Thoughts While Listening to Galaxie 500 Cover New Order’s Ceremony

Hearing a cover while feeding my daughter in the morning brings me back to the past.

I was feeding my daughter this morning. We sat in our living room, me with a little spoon and bowl, she in a bib and a spoon in her hand. She’s only 10 months so her spoon’s for play. I stir her food, blow on it and bring bits to her mouth. She takes a bite. She makes it messy.

I play music when we do this. I go to an artist station on Spotify and we listen and eat. Yesterday was Bach, the day before Orchestra Baobab, the day before that Toots & the Maytals. My musical choices reflect how groggy I am. It’s part of a quiet two hour ritual we have when my wife’s still asleep. It includes playing with blocks and crawling about the floor.

Play me that music, she says.
Play that music, she says.

This morning’s radio station was based on Sea and Cake. I haven’t listened to them in a long time but fifteen years ago I listened to them a lot. They make good morning music.

A song came on. It sounded like a slow jam version of Joy Division’s Ceremony.1 A few moments passed, we had another breakfast spoonful and I realized it was a slow jam cover of Ceremony. The playing sounded familiar but I couldn’t place it. After a few more bites my curiosity peaked and I got up to check the tablet to see who was covering the song. Galaxie 500.

Serendipity. I’ve long had a soft spot for the band. I first listened to them in the late eighties as an angsty teenager living outside Boston. They were my introduction to shoe-gazey dream pop. More important, they were an accidental find of mine in the Tower Record music bins on Newbury Street. I really don’t remember how I came across them but they were unlike any of the bands my friends were listening to. I liked this. It made them my secret.

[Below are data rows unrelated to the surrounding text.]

/-! ## The masks of the rows (R95) and of the operands (R92) -/

@[simp] theorem and_maskCsr_eq_zero (x : BitVec 16) : x &&& 0xF000#16 = 0#16 ↔ x.extractLsb' 12 4 = 0#4 :=
  and_high_mask_eq_zero (m := 4) (n := 12) x

@[simp] theorem and_maskAddr_eq_zero (x : BitVec 16) : x &&& 0xFF00#16 = 0#16 ↔ x.extractLsb' 8 8 = 0#8 :=
  and_high_mask_eq_zero (m := 8) (n := 8) x

@[simp] theorem and_maskByte (a : Word) : a &&& 0xFF#32 = (byteOf a).setWidth 32 := and_low_mask (m := 24) (n := 8) a

@[simp] theorem and_all8 (x : BitVec 8) : x &&& 0xFF#8 = x := BitVec.and_allOnes
@[simp] theorem and_all16 (x : BitVec 16) : x &&& 0xFFFF#16 = x := BitVec.and_allOnes
@[simp] theorem and_all32 (x : Word) : x &&& 0xFFFFFFFF#32 = x := BitVec.and_allOnes

@[simp] theorem byteOf_setWidth (b : Byte) : byteOf (b.setWidth 32) = b := by
  simp [byteOf, BitVec.extractLsb'_setWidth_of_le]

/-! ## A header and its fields (R91) -/

theorem header_fields (w : Word) : header (opcOf w) (selOf w) (immOf w) = w := by
  unfold header opcOf selOf immOf
  rw [BitVec.extractLsb'_append_extractLsb'_eq_extractLsb' (by decide),
    BitVec.extractLsb'_append_extractLsb'_eq_extractLsb' (by decide)]
  exact BitVec.extractLsb'_eq_self

@[simp] theorem opcOf_ofNat (n : Nat) : opcOf (BitVec.ofNat 32 n) = BitVec.ofNat 8 (n / 2 ^ 24 % 2 ^ 8) := by
  apply BitVec.eq_of_toNat_eq
  simp only [opcOf, BitVec.extractLsb'_toNat, BitVec.toNat_ofNat, Nat.shiftRight_eq_div_pow]
  omega

@[simp] theorem selOf_ofNat (n : Nat) : selOf (BitVec.ofNat 32 n) = BitVec.ofNat 8 (n / 2 ^ 16 % 2 ^ 8) := by
  apply BitVec.eq_of_toNat_eq
  simp only [selOf, BitVec.extractLsb'_toNat, BitVec.toNat_ofNat, Nat.shiftRight_eq_div_pow]
  omega

@[simp] theorem immOf_ofNat (n : Nat) : immOf (BitVec.ofNat 32 n) = BitVec.ofNat 16 (n % 2 ^ 16) := by
  apply BitVec.eq_of_toNat_eq
  simp only [immOf, BitVec.extractLsb'_toNat, BitVec.toNat_ofNat, Nat.shiftRight_eq_div_pow]
  omega

/-- A word has a row's pattern when each of its three fields has the pattern's, under the mask's. -/
theorem matchesWord_iff {row : Row} {w : Word} : row.matchesWord w = true ↔
    opcOf w &&& opcOf row.mask = opcOf row.pattern ∧ selOf w &&& selOf row.mask = selOf row.pattern ∧
      immOf w &&& immOf row.mask = immOf row.pattern := by
  rw [Row.matchesWord, decide_eq_true_eq]
  refine ⟨fun h => ?_, fun ⟨hopc, hsel, himm⟩ => ?_⟩
  · rw [← h]
    exact ⟨BitVec.extractLsb'_and.symm, BitVec.extractLsb'_and.symm, BitVec.extractLsb'_and.symm⟩
  · rw [← header_fields row.pattern, ← hopc, ← hsel, ← himm, ← header_fields (w &&& row.mask)]
    simp only [opcOf, selOf, immOf, BitVec.extractLsb'_and]

/-! ## A request as bytes (R62) -/

theorem wordOfBytes_extract (w : Word) :
    wordOfBytes (w.extractLsb' 0 8) (w.extractLsb' 8 8) (w.extractLsb' 16 8) (w.extractLsb' 24 8) = w := by
  unfold wordOfBytes
  rw [BitVec.extractLsb'_append_extractLsb'_eq_extractLsb' (by decide),
    BitVec.extractLsb'_append_extractLsb'_eq_extractLsb' (by decide),
    BitVec.extractLsb'_append_extractLsb'_eq_extractLsb' (by decide)]
  exact BitVec.extractLsb'_eq_self

theorem decodeBytes_bytes (r : Request) (rest : List Byte) : decodeBytes (r.bytes ++ rest) = (decodeWords r, rest) := by
  simp [Request.bytes, bytesOfWord, decodeBytes, wordOfBytes_extract]

/-! ## The decoder row by row (R94, R95) -/

/-- The bits of `sel` and `imm16` that the row of an operation fixes are 0 (R95). -/
def fixedBitsZero (w : Word) : Instr → Prop
  | .sysCsrr _ | .sysCsrw _ _ => selOf w = 0 ∧ (immOf w).extractLsb' 12 4 = 0
  | .rbInit _ _ _ | .rbPush _ _ | .rbPop _ | .rbIsEmpty _ | .rbIsFull _ => immOf w = 0
  | .brcSafeWrite _ _ _ => selOf w = 0 ∧ (immOf w).extractLsb' 8 8 = 0
  | .brcRecover | .dibInit | .dibSend _ _ | .dibRead _ _ | .cdFeed _ => selOf w = 0 ∧ immOf w = 0

/-- The instruction of the same row with the operands that stand in `r` (R92). -/
def readOperands (r : Request) : Instr → Instr
  | .sysCsrr _ => .sysCsrr ((immOf r.w0).extractLsb' 0 12)
  | .sysCsrw _ _ => .sysCsrw ((immOf r.w0).extractLsb' 0 12) r.a
  | .rbInit _ _ _ => .rbInit (selOf r.w0) r.a r.b
  | .rbPush _ _ => .rbPush (selOf r.w0) (byteOf r.a)
  | .rbPop _ => .rbPop (selOf r.w0)
  | .rbIsEmpty _ => .rbIsEmpty (selOf r.w0)
  | .rbIsFull _ => .rbIsFull (selOf r.w0)
  | .brcSafeWrite _ _ _ => .brcSafeWrite ((immOf r.w0).extractLsb' 0 8) r.a r.b
  | .brcRecover => .brcRecover
  | .dibInit => .dibInit
  | .dibSend _ _ => .dibSend r.a r.b
  | .dibRead _ _ => .dibRead r.a r.b
  | .cdFeed _ => .cdFeed (byteOf r.a)

section
variable {r : Request} {i j : Instr} {d : Decoded}

theorem ite_bad_eq_instr {p : Prop} [Decidable p] {e : DecodeError} :
    (if p then d else .bad e) = .instr i ↔ p ∧ d = .instr i := by
  split <;> simp [*]

@[simp] theorem whenSel0_eq_instr : whenSel0 r d = .instr i ↔ selOf r.w0 = 0#8 ∧ d = .instr i := ite_bad_eq_instr

@[simp] theorem whenImm0_eq_instr : whenImm0 r d = .instr i ↔ immOf r.w0 = 0#16 ∧ d = .instr i := ite_bad_eq_instr

@[simp] theorem whenImm8_eq_instr :
    whenImm8 r d = .instr i ↔ (immOf r.w0).extractLsb' 8 8 = 0#8 ∧ d = .instr i := ite_bad_eq_instr

@[simp] theorem whenImm12_eq_instr :
    whenImm12 r d = .instr i ↔ (immOf r.w0).extractLsb' 12 4 = 0#4 ∧ d = .instr i := ite_bad_eq_instr

@[simp] theorem row_readOperands (r : Request) (i : Instr) : (readOperands r i).row = i.row := by cases i <;> rfl

theorem row_matches_iff {w : Word} :
    i.row.matchesWord w = true ↔ opcOf w = opcOf i.row.pattern ∧ fixedBitsZero w i := by
  rw [matchesWord_iff]
  cases i <;> simp [Instr.row, fixedBitsZero]

/-- Among the words with the opcode of a row, those decode whose fixed bits are 0. -/
theorem decodeWords_of_opc (h : opcOf r.w0 = opcOf i.row.pattern) :
    decodeWords r = .instr j ↔ fixedBitsZero r.w0 i ∧ readOperands r i = j := by
  cases i <;> simp [decodeWords, h, Instr.row, fixedBitsZero, readOperands, and_assoc]

theorem opcOf_of_decodes (h : decodeWords r = .instr i) : opcOf r.w0 = opcOf i.row.pattern := by
  unfold decodeWords at h
  split at h
  case h_14 => cases h  -- an opcode of no row
  all_goals
    rename_i hopc
    simp only [whenSel0_eq_instr, whenImm0_eq_instr, whenImm8_eq_instr, whenImm12_eq_instr, Decoded.instr.injEq,
      ← and_assoc] at h
    obtain ⟨-, rfl⟩ := h
    exact BitVec.eq_of_toNat_eq (by simp [hopc, Instr.row])

theorem decodeWords_eq_instr_iff :
    decodeWords r = .instr i ↔ i.row.matchesWord r.w0 = true ∧ readOperands r i = i := by
  rw [row_matches_iff, and_assoc]
  exact ⟨fun h => ⟨opcOf_of_decodes h, (decodeWords_of_opc (opcOf_of_decodes h)).mp h⟩,
    fun ⟨hopc, hrest⟩ => (decodeWords_of_opc hopc).mpr hrest⟩

theorem decodeWords_of_row (h : i.row.matchesWord r.w0 = true) : decodeWords r = .instr (readOperands r i) := by
  obtain ⟨hopc, hfixed⟩ := row_matches_iff.mp h
  exact (decodeWords_of_opc hopc).mpr ⟨hfixed, rfl⟩

theorem encode_readOperands (h : i.row.matchesWord r.w0 = true) :
    encode (readOperands r i) = ⟨r.w0, r.a &&& (usedBits i).1, r.b &&& (usedBits i).2⟩ := by
  obtain ⟨hopc, hfixed⟩ := row_matches_iff.mp h
  rw [← header_fields r.w0, hopc]
  cases i with
  | sysCsrr | sysCsrw =>
    obtain ⟨hsel, himm⟩ := hfixed
    simp [encode, readOperands, usedBits, Instr.row, hsel, setWidth_low_of_high_eq_zero (m := 4) (n := 12) _ himm]
  | brcSafeWrite =>
    obtain ⟨hsel, himm⟩ := hfixed
    simp [encode, readOperands, usedBits, Instr.row, hsel, setWidth_low_of_high_eq_zero (m := 8) (n := 8) _ himm]
  | rbInit | rbPush | rbPop | rbIsEmpty | rbIsFull =>
    have himm : immOf r.w0 = 0 := hfixed
    simp [encode, readOperands, usedBits, Instr.row, himm]
  | brcRecover | dibInit | dibSend | dibRead | cdFeed =>
    obtain ⟨hsel, himm⟩ := hfixed
    simp [encode, readOperands, usedBits, Instr.row, hsel, himm]

theorem readOperands_encode (i : Instr) : readOperands (encode i) i = i := by
  cases i <;> simp [readOperands, encode, selOf_header, immOf_header, BitVec.extractLsb'_setWidth_of_le]

end

theorem encode_matchesRow : ∀ i : Instr, i.row.matchesWord (encode i).w0 = true
  | .sysCsrr csr => RowOfEncoding.sysCsrr csr
  | .sysCsrw csr value => RowOfEncoding.sysCsrw csr value
  | .rbInit sel base size => RowOfEncoding.rbInit sel base size
  | .rbPush sel byte => RowOfEncoding.rbPush sel byte
  | .rbPop sel => RowOfEncoding.rbPop sel
  | .rbIsEmpty sel => RowOfEncoding.rbIsEmpty sel
  | .rbIsFull sel => RowOfEncoding.rbIsFull sel
  | .brcSafeWrite addr data length => RowOfEncoding.brcSafeWrite addr data length
  | .brcRecover => RowOfEncoding.brcRecover
  | .dibInit => RowOfEncoding.dibInit
  | .dibSend data length => RowOfEncoding.dibSend data length
  | .dibRead output maxLen => RowOfEncoding.dibRead output maxLen
  | .cdFeed byte => RowOfEncoding.cdFeed byte

theorem decodeWords_encode (i : Instr) : decodeWords (encode i) = .instr i :=
  decodeWords_eq_instr_iff.mpr ⟨encode_matchesRow i, readOperands_encode i⟩

theorem encode_injective : Function.Injective encode := fun i j h =>
  Decoded.instr.inj ((decodeWords_encode i).symm.trans (h ▸ decodeWords_encode j))

/-- Settles O1: the twelve bytes give the three words back, and the words of an instruction have its row's pattern with
its operands in their places. -/
theorem decodeOfEncode : Obligations.DecodeOfEncode := by
  intro i rest
  rw [decodeBytes_bytes, decodeWords_encode]

/-- Settles O2: a word with the pattern of a row decodes to an instruction of that row, and to one instruction only. -/
theorem decodeFollowsTheRows : Obligations.DecodeFollowsTheRows := by
  intro r
  have hdecodes (row : Row) (hrow : row ∈ opcodeRows) (h : row.matchesWord r.w0 = true) :
      ∃ i, decodeWords r = .instr i ∧ i.row = row := by
    obtain ⟨i, -, rfl⟩ := List.mem_map.mp hrow
    exact ⟨readOperands r i, decodeWords_of_row h, row_readOperands r i⟩
  refine ⟨fun i h => (decodeWords_eq_instr_iff.mp h).1, hdecodes, fun row row' hrow hrow' h h' => ?_⟩
  obtain ⟨i, hi, rfl⟩ := hdecodes row hrow h
  obtain ⟨j, hj, rfl⟩ := hdecodes row' hrow' h'
  rw [Decoded.instr.inj (hi.symm.trans hj)]

/-- Settles O3: the instruction is the one whose operands stand in the words, and two requests that agree in the used
bits give instructions of the same encoding. -/
theorem operandsAsTheyStand : Obligations.OperandsAsTheyStand := by
  intro r i h
  obtain ⟨hrow, hops⟩ := decodeWords_eq_instr_iff.mp h
  have hencode := encode_readOperands hrow
  rw [hops] at hencode
  refine ⟨hencode, fun a b ha hb => ?_⟩
  have hrow' : i.row.matchesWord (⟨r.w0, a, b⟩ : Request).w0 = true := hrow
  have hsame : encode (readOperands ⟨r.w0, a, b⟩ i) = encode i := by
    rw [encode_readOperands hrow', ha, hb, hencode]
  rw [decodeWords_of_row hrow', encode_injective hsame]

/-- Settles O4: each word runs through the decoder. -/
theorem sampleWordsDecode : Obligations.SampleWordsDecode := by
  unfold Obligations.SampleWordsDecode
  decide

/-! ## Step D0 (R96, R97) -/

section
variable {s : State} {i : Instr}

My high school friends were mostly Deadheads. They collected bootlegs and had bong-laden debates over this song from this concert in 1976 versus the same song from that concert in 1981. Long afternoon’s were spent this way. It was tough to keep up and I didn’t really care to. All of which made me happy to discover this decidedly different band when I did. They felt like mine and I didn’t have to share it, debate it or compare it to anything. I’d just pop On Fire into my car stereo when I was alone and feel like I had something special to myself.2 Besides, in the song Blue Thunder they sang about driving on Route 128. I was always driving on Route 128. To school, from school, to get into and around Boston where most of my friends lived, to get back to my family’s house in the country.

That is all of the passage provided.